Task goal:
In the listing below, write out exactly each line from the first through the one containing "abbrev Byte := BitVec 8".

☆ ☆ ☆ ☆ ☆

-- ==== Sys2Proof/Word.lean ====
section
/-! DEFINITION. The plainest data types: a byte (a colour channel, R22, R91) and a compare word
(`00_scope.md` R10: a model may treat the width `W` as unbounded as long as R11 is enforced;
`20_memory.md` R61: a compare word is kept as one number). -/

namespace Sys2Proof

/-- Eight bits: one channel intensity of a Color Value (R91), or one byte of an encoded request (R110). -/
abbrev Byte := BitVec 8

/-- A compare value: the high time of one pulse in timer ticks (R94). The block never computes with one (R131). -/
abbrev CompareWord := Nat

end Sys2Proof
end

☆ ☆ ☆ ☆ ☆

Problem solution:
-- ==== Sys2Proof/Word.lean ====
section
/-! DEFINITION. The plainest data types: a byte (a colour channel, R22, R91) and a compare word
(`00_scope.md` R10: a model may treat the width `W` as unbounded as long as R11 is enforced;
`20_memory.md` R61: a compare word is kept as one number). -/

namespace Sys2Proof

/-- Eight bits: one channel intensity of a Color Value (R91), or one byte of an encoded request (R110). -/
abbrev Byte := BitVec 8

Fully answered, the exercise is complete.